Supported Input File Formats
The SED Builder tool within Iris allows the user to convert SED data written in a non-native format into one which is recognized by Iris. The input file formats supported by the SED Builder, listed below, are those which are supported by common VO tools. For each, a simple, generic assumption is made: data is arranged in a tabular format, with all rows having the same number of columns, and possibly with a header where metadata is stored. The way in which both data and metadata are stored depends on the specific format.

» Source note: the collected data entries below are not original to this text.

/-- The word that starts with halfword `h0`; `h1` is the halfword after it, absent when it lies outside the block or
the code section. A 32-bit word with an absent second half reports reason 7 alone (03 R89). -/
def decodeWord (st : Stream) (h0 : Half) (h1 : Option Half) : Except Nat Instr :=
  if h0.toNat % 2 == 0 then decodeBits st h0.toNat
  else match h1 with
    | none => .error 7
    | some h => decodeBits st (h0.toNat + 65536 * h.toNat)

/-- How many halfwords a word takes, by bit 0 of its first (03 R60). -/
def wordLen (h0 : Half) : Nat := if h0.toNat % 2 == 0 then 1 else 2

- ASCII - text file with columns separated by spaces and/or tabs
- CSV - text file with columns separated by commas (the first row may contain the name of the columns)

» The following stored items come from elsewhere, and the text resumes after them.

/-- The copy streamer of a quad: the queue whose turn it is (tile * 12 + context * 2 + side) and the transfer slots left
in that turn; at reset it counts the last queue of the module as served (04 R110; log entry 13). -/
structure Streamer where
  left : Nat := 0
  last : Nat := 6911
  deriving DecidableEq, Repr

/-! ## Dies and the hub -/

/-- A page in the open batch or in a group awaiting its response; `hub` says that a unit of the hub waits for it
(16 R359). -/
structure PageReq where
  vf : Nat := 0
  part : Nat := 0
  pasid : Nat := 0
  page : Nat := 0
  w : Bool := false
  hub : Bool := false
  deriving DecidableEq, Repr

/-- A page-request group: its records are written, and it awaits its messages or the host's response (16 R359, R360). -/
structure PrgGroup where
  vf : Nat := 0
  idx : Nat := 0
  pages : List PageReq := []
  deriving DecidableEq, Repr

/-- An invalidation that an agent serves: what it removed, and the accesses, by thread and word, that used it, with the
numbers of those of the hub's units (16 R364). -/
structure Inval where
  pasid : Option Nat := none
  va : Nat := 0
  size : Nat := 0
  waits : List (Nat × Nat) := []
  hub : List Nat := []
  deriving DecidableEq, Repr

/-- A node in a pool, by launch and index, with the counter value when it entered (23 R471, R475). -/
structure PoolNode where
  launch : Nat := 0
  node : Nat := 0
  part : Nat := 0
  ns : Nat := 0
  team : Option Nat := none
  deriving DecidableEq, Repr

/-- What the pool of a die does next: place a node on tiles, or reserve a region for it (23 R475). -/
inductive PoolMove where
  | place (n : PoolNode) (ts : List Nat)
  | reserve (n : PoolNode) (ts : List Nat)
  deriving DecidableEq, Repr

/-- A region reserved for a node (23 R475). -/
structure Region where
  launch : Nat := 0
  node : Nat := 0
  part : Nat := 0
  tiles : List Nat := []
  deriving DecidableEq, Repr

/-- Batcher counters of a die for a partition (16 R378). -/
structure PrCount where
  pages : Nat := 0
  groups : Nat := 0
  deriving DecidableEq, Repr

/-- One die: its translation agent (most recently used first), the requests outstanding, the batcher, the hold list,
the invalidations, the ready pool (16 R352-R364, 23 R471). `queued` are the misses that wait for a request to complete (R353), `miss` the tile-cache
misses by tile * 32 + partition (R378), and `missed` the pages whose miss a tile has counted and whose answer it waits
for. `ready` are the groups of the closed batch whose records are written and whose messages are still to be sent (R359). Unit 4 stands for the hub's own cache and requests; its `granted` are the pages that a PRG response has granted to a
unit of the hub, and `told` the answers without a permission that a waiting access has yet to take (R352, R355). -/
structure Die where
  agent : List XEntry := []
  reqs : List (Nat × Nat) := []
  stale : List (Nat × Nat) := []
  queued : List (Nat × Nat × Nat) := []
  miss : SMap Nat := []
  missed : List (Nat × Nat × Nat) := []
  told : List XEntry := []
  batch : List PageReq := []
  batchNs : Nat := 0
  closed : List PageReq := []
  ready : List PrgGroup := []
  groups : List PrgGroup := []
  granted : List (Nat × Nat) := []
  hold : Nat := 0
  invals : List Inval := []
  pool : List PoolNode := []
  regions : List Region := []
  prs : SMap PrCount := []
  deriving DecidableEq, Repr

/-- A fabric port (17 R380, R381; 25 R503): whether it carries beats, the key and the beat count of each direction, with no
key as 0, whether this module has attested itself to the module at the other end, the virtual channels on which the neighbour
has raised stop, the flow packet that it takes in, and the last chunk head of each module, the latest first. -/
structure Port where
  up : Bool := false
  txKey : Nat := 0
  rxKey : Nat := 0
  txBeats : Nat := 0
  rxBeats : Nat := 0
  shown : Bool := false
  stop : List Nat := []
  pkt : Option Packet := none
  heads : List ChunkBeat := []
  deriving DecidableEq, Repr

/-- The time engine (17 R410). `corr` is the correction still to slew, in half nanoseconds; `delay` holds the peer delay of
each port; `master` is the port toward the grandmaster, or none where this module is the grandmaster; `askedNs` is when
the last Pdelay_Req left. -/
structure TimeEng where
  lock : Bool := false
  hops : Nat := 0
  offset : Nat := 0xFFFF
  corr : Int := 0
  delay : SMap Nat := []
  lastPtp : Nat := 0
  master : Option Nat := none
  askedNs : Nat := 0
  deriving DecidableEq, Repr

/-- HBM: the bytes readers see, poison by 8-byte word, the stored mode of each block, the attribute byte of each page, and
for a page the byte before its last write with the network cycle after that write's; `uncorr` counts the uncorrectable
errors found (16 R371-R377). `dead` holds, by GiB, the number of the destroyed key under which a slice that has lost its
partition is stored, but for the blocks `raw`, which have been accessed since (25 R502). -/
structure Hbm where
  mem : Memory := []
  poison : List Nat := []
  mode : SMap Nat := []
  attr : SMap Nat := []
  attrOld : SMap (Nat × Nat) := []
  uncorr : Nat := 0
  dead : SMap Nat := []
  raw : List Nat := []
  deriving DecidableEq, Repr

/-- The old bytes of an aligned 8-byte word of device or host memory, whether they were poisoned, and when a write replaced
them (14 R342). -/
structure OldWord where
  host : Bool := false
  addr : Nat := 0
  value : Word := 0
  bad : Bool := false
  ns : Nat := 0
  deriving DecidableEq, Repr

/-! ## Partitions -/

/-- The fields of a handle record (09 R219). -/
structure HRec where
  base : Nat := 0
  dims : List Nat := []
  fmt : Nat := 0
  ndims : Nat := 0
  layout : Nat := 0
  space : Nat := 0
  tile : Nat := 0
  tr : Nat := 0
  tc : Nat := 0
  group : Nat := 0
  scale : Nat := 0
  rsvd : Bool := false
  deriving DecidableEq, Repr

/-- A relayout in progress or failed: the entry with the new fields, the blocks converted, whether block `c` is being
converted, with `sent` once only a peer's acknowledgements of its writes are missing (17 R382), the copy token named, by the team and member of its thread and its number, the network cycle of its
acceptance, and the process whose addresses it uses (09 R225, R227, R232). -/
structure Conv where
  hrec : HRec := {}
  c : Nat := 0
  busy : Bool := false
  sent : Bool := false
  tok : Option (Nat × Nat × Nat) := none
  order : Nat := 0
  vf : Nat := 0
  pasid : Nat := 0
  deriving DecidableEq, Repr

/-- A live entry of the handle table (09 R218). `inst` tells what installed it: 0 for HND.DEF, 2 i + 1 for image i and
2 l + 2 for launch l (02 R59). `away` names the saved team to which its storage belongs (19 R440). -/
structure Handle where
  hrec : HRec := {}
  inst : Nat := 0
  refs : Nat := 0
  scalerefs : Nat := 0
  conv : Option Conv := none
  failed : Bool := false
  away : Option Nat := none
  deriving DecidableEq, Repr

/-- The fields of a flow record (12 R292). -/
structure FRec where
  id : Nat := 0
  action : Nat := 0
  at_ : Nat := 0
  tile : Nat := 0
  op : Nat := 0
  wf : Nat := 0
  n : Nat := 0
  slo : Nat := 0
  shi : Nat := 0
  len : Nat := 1
  akib : Nat := 0
  gen : BitVec 32 := 0
  okind : Nat := 0
  oq : Nat := 0
  octx : Nat := 0
  otile : Nat := 0
  hflow : Nat := 0
  oaddr : Nat := 0
  odv : Nat := 0
  oflag : Nat := 0
  param : Word := 0
  deriving DecidableEq, Repr

/-- A value held by a COMBINE or SCAN entry for one sequence (12 R298, R299). -/
structure NodeVal where
  seq : BitVec 32 := 0
  lo : Nat := 0
  hi : Nat := 0
  src : Nat := 0
  sctx : Nat := 0
  flits : List Flit := []
  deriving DecidableEq, Repr

/-- A flow entry installed at one router with its state: values, the held value with its sequence, waiting packets and
counts (12 R295-R303, R315). `inst` tells what installed it, as in a handle's entry (02 R59). `busy` is the network cycle
from which a TRANSPOSE can take its next packet (R300). -/
structure FlowEntry where
  frec : FRec := {}
  inst : Nat := 0
  vals : List NodeVal := []
  hold : Option (BitVec 32 × List Flit) := none
  wait : List Packet := []
  busy : Nat := 0
  done : BitVec 32 := 0
  late : BitVec 32 := 0
  error : BitVec 32 := 0
  deriving DecidableEq, Repr

/-- A channel record of a collective (17 R390). -/
structure ChanRec where
  dir : Nat := 0
  peer : Nat := 0
  pch : Nat := 0
  depth : Nat := 0
  deriving DecidableEq, Repr

/-- An operand of a collective op: kind, index, chunk (17 R391). -/
structure Operand where
  kind : Nat := 0
  index : Nat := 0
  chunk : Nat := 0
  deriving DecidableEq, Repr

/-- An op record of a collective (17 R391). -/
structure OpRec where
  kind : Nat := 0
  deps : Nat := 0
  func : Nat := 0
  a : Operand := {}
  b : Operand := {}
  o : Operand := {}
  lo : Nat := 0
  hi : Nat := 0
  succ : List Nat := []
  deriving DecidableEq, Repr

- FITS - consists of a series of Header Data Units (HDUs), each containing two components: an ASCII text header and the binary data. The header contains a series of header keywords that describe the data in a particular HDU and the data component immediately follows the header.
- VOTABLE - (text or binary) XML standard for the interchange of data represented as a set of tables. Consists of an unordered set of rows, each of a uniform structure, as specified in the table metadata. Each row in a table is a sequence of table cells, and each of these contains either a primitive data type, or an array of such primitives.
- IPAC - a custom bar-separated text format by IPAC
- TST - Tab Separated Table (comments are ignored, metadata is in key, value pairs)
Since the SED Builder uses the STIL library to read files, STIL being the library on the top of which TOPCAT is implemented, the following documentation about the detailed specification of the supported formats is derived from the TOPCAT documentation (http://www.star.bris.ac.uk/~mbt/topcat/sun253/inFormats.html)
FITS binary and ASCII table extensions can be read. For normal FITS files, header cards in the table's HDU header will be made available as table parameters. Only header cards which are not used to specify the table format itself are visible as parameters (e.g. NAXIS, TTYPE* etc cards are not). HISTORY and COMMENT cards are run together as one multi-line value.
VOTable is an XML-based format for tabular data endorsed by the International Virtual Observatory Alliance; while the tabular data which can be encoded is by design close to what FITS allows, it provides for much richer encoding of structure and metadata. SED Builder should be able to read any table which conforms to the VOTable 1.0, 1.1 or 1.2 specifications. This includes tables in which the cell data are included in-line as XML elements (VOTable/TABLEDATA format), or included/referenced as a FITS table (VOTable/FITS) or included/referenced as a raw binary stream (VOTable/BINARY). STIL does not attempt to be fussy about input VOTable documents, and it will have a good go at reading VOTables which violate the standards in various ways.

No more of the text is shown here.